Sleipnir: Data2DB

Data2DB converts a collection of DAT/DAB files (Sleipnir::CDat) into a simple flatfile database (Sleipnir::CDatabase). DAT/DAB files organize data so that values for all gene pairs within a single dataset can be accessed efficiently; database files organize data so that values from all datasets for a single gene or gene pair can be accessed efficiently. This is critical for real-time Bayesian inference (e.g., by BNServer) and for Seek coexpression search (e.g. by SeekMiner, SeekServer).

Usage

Basic Usage

 Data2DB -n <classifier.xdsl> -i <genes.txt> -d <data_dir> -D <database_dir>

Construct a Sleipnir::CDatabase in the directory database_dir containing the data from DAT/DAB files in data_dir corresponding to nodes in the Bayesian network classifier.xdsl and organized using the gene index/name pairs in genes.txt (identical in format to Data2Sql). If many datasets are being processed or the target genome is large, blocking should be used (-b and -B).

 Data2DB -x <dataset_file_list.txt> -i <gene_map.txt> -D <database_dir>

Construct a Sleipnir::CDatabase containing the data from DAB files that are specified in the dataset_file_list.txt. The genes are indexed according to gene_map.txt. By default, there would be 1000 Sleipnir::CDatabaselet's (DB files) generated, with each containing N / 1000 genes. Users can control the number of generated DB files (and indirectly the number of genes contained in each DB) using the -f option.

Detailed Usage

package "Data2DB"
version "1.0"
purpose "Converts quantized DATs into compact database file collections"

section "Main"
option  "dataset"           x   "Input a set of dataset filenames"
                                string typestr="filename"
option  "network"           n   "Input (X)DSL Bayes net"
                                string  typestr="filename"  
option  "input"             i   "Input gene mapping"
                                string  typestr="filename"  
option  "dir_in"            d   "Data directory"
                                string  typestr="directory" default="."
option  "dir_out"           D   "Database directory"
                                string  typestr="directory" default="."

section "Database Features"
option  "files"             f   "Database file count"
                                int default="1000"
option  "block_files"       b   "Number of database files per block"
                                int default="-1"
option  "block_datasets"    B   "Number of datasets per block"
                                int default="-1"
option  "use_nibble"        N   "Use nibble for compact storage"
                                flag    off
option  "zeros"         Z   "Read zeroed node IDs/outputs from the given file"
                            string  typestr="filename"

section "Optional"
option  "buffer"            u   "Memory buffer disk writes"
                                flag    off
option  "memmap"            m   "Memory map input/output"
                                flag    off
option  "verbosity"         v   "Message verbosity"
                                int default="5"

Flag	Default	Type	Description
-x	None	Dataset file list	A simple one-column listing of path of DAB files.

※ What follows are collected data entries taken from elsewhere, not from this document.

/-- A PN or FCNT assigned under the transmit slot in force (R236 to R240): its value, with the rekey event at the threshold,
and the slot spent after its last value. -/
def assignPn (m : Mod) (a : Nat) : Nat × Mod :=
  let x := assoc m a
  let ph := x.txPhase
  let y := x.slot ph
  let pn := y.next
  let type := aType m a
  let src := srcH (aHarbour a)
  let bp := bpidOf m (aBerth m a)
  let last := decide (lastPn type (aSuite m a) ≤ pn)
  let m1 := setAssoc m a (x.setSlot ph { y with next := pn + 1, spent := last, rekeyed := y.rekeyed || pn == inf m 0x4000 0x0B a, stopped := y.stopped || last })
  let m2 := if pn = inf m 0x4000 0x0B a ∧ !y.rekeyed then raise m1 0x4001 src bp (b2 a ++ b1 ph ++ b8 pn) else m1
  (pn, if last ∧ !y.stopped then dropNotice (raise m2 0x4002 src bp (b2 a ++ b1 ph)) a else m2)

/-! ### The replay window -/

/-- The full PN recovered from the SecTAG's 32 bits and the lowest PN (R233). -/
def recoverPn (suite pn low : Nat) : Nat :=
  if isXpn suite then (if low % 2 ^ 32 ≤ pn then low / 2 ^ 32 * 2 ^ 32 + pn else (low / 2 ^ 32 + 1) * 2 ^ 32 + pn) else pn

/-- The replay state after a frame has verified with a PN (R234). -/
def Assoc.accept (x : Assoc) (pn window : Nat) : Assoc :=
  let y := if x.high < pn then
      { x with bitmap := if 64 ≤ pn - x.high then 1 else (x.bitmap * 2 ^ (pn - x.high) + 1) % 2 ^ 64, high := pn }
    else { x with bitmap := setBit x.bitmap (x.high - pn) true }
  if window ≤ y.high then { y with lowest := max y.lowest (y.high - window) } else y

/-- A slot becomes receive-current with the replay state of R231. -/
def Assoc.makeCurrent (x : Assoc) (ph : Nat) : Assoc :=
  { x with rxCur := ph, high := (x.slot ph).initPn - 1, bitmap := 0, lowest := (x.slot ph).initPn }

/-- Checks 3 to 7 of R229 for a received frame: the subindex of 0x4020 that counts the failure, or the slot and recovered PN. -/
def rxChecks (m : Mod) (a : Nat) (t : SecTag) : Except Nat (Nat × Nat) :=
  let x := assoc m a
  if t.sc && t.sci != (look m [] 0x4000 6 a).toOct then .error 0x0E
  else
    let fits (ph : Nat) : Bool := (x.slot ph).full && inf m 0x4010 2 (a * 2 + ph) == t.an
    let pick := if fits (1 - x.rxCur) ∧ ((x.slot x.rxCur).order < (x.slot (1 - x.rxCur)).order ∨ !fits x.rxCur) then some (1 - x.rxCur)
                else if fits x.rxCur then some x.rxCur else none
    match pick with
    | none => .error 0x0D
    | some ph =>
      let y := x.slot ph
      if ph ≠ x.rxCur ∧ y.order < (x.slot x.rxCur).order then .error 0x0F
      else
        let fresh := ph ≠ x.rxCur ∨ x.lowest = 0
        let low := if fresh then y.initPn else x.lowest
        let pn := recoverPn (aSuite m a) t.pn low
        if pn < low then .error 0x0A
        else if !fresh ∧ pn ≤ x.high ∧ x.bitmap.testBit (x.high - pn) then .error 0x0B
        else .ok (ph, pn)

/-- A frame has verified under a slot (R232, R234). -/
def rxVerified (m : Mod) (a ph pn : Nat) : Mod :=
  let x := assoc m a
  let y := if ph ≠ x.rxCur ∨ x.lowest = 0 then x.makeCurrent ph else x
  setAssoc m a (y.accept pn (inf m 0x4000 0x0A a))

/-! ### KNR -/

/-- A line RX association's other slot holds a newer key than the phase last taken (R310). -/
def knrOf (m : Mod) (a : Nat) : Bool :=
  let x := assoc m a
  (x.slot (1 - x.rxCur)).full && decide ((x.slot x.rxCur).order < (x.slot (1 - x.rxCur)).order)

/-- KNR as a port sends it (R310). -/
def knrSent (m : Mod) (p : Nat) : Bool :=
  match boundAssoc m 4 p with
  | some a => knrOf m a
  | none => false

end Sys2Proof.Machine
end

Dataset order in the CDatabase will correspond to the order in this file. Either this option or the `-n` option must be specified.
-n	None	(X)DSL file	Naive Bayesian classifier for which output database will be optimized. Dataset order in the output database will correspond to the Bayes net's node order, and the node IDs will be used to load input DAT/DABs from `-d`. Either this option or the -c -x option must be specified.
-i	stdin	Text file	Tab-delimited text file containing two columns, numerical gene IDs (one-based) and unique gene names (matching those in the input DAT/DAB files).
-d	.	Directory	Input directory containing DAT/DAB files with names corresponding to the given Bayes net node IDs.
-D	.	Directory	Output directory in which database files will be stored.
-f	1000	Integer	Number of separate database files to store in the output directory
-b	-1	Integer	Number of output files (and hence genes) to process per block. -1 indicates that all output files should be created in a single pass.
-B	-1	Integer	Number of input files (datasets) to process per block. -1 indicates that all input files should be read into memory simultaneously.
-u	off	Flag	If on, buffer each database file in memory during modification and write as a single unit on completion. Could in theory speed up database construction on certain disks/filesystems.
-m	off	Flag	If given, memory map the input files when possible. DAT and PCL inputs cannot be memmapped.
-N	off	Flag	If enabled, use Nibble (4 bits) to represent each element rather than the default 8 bits (or a byte).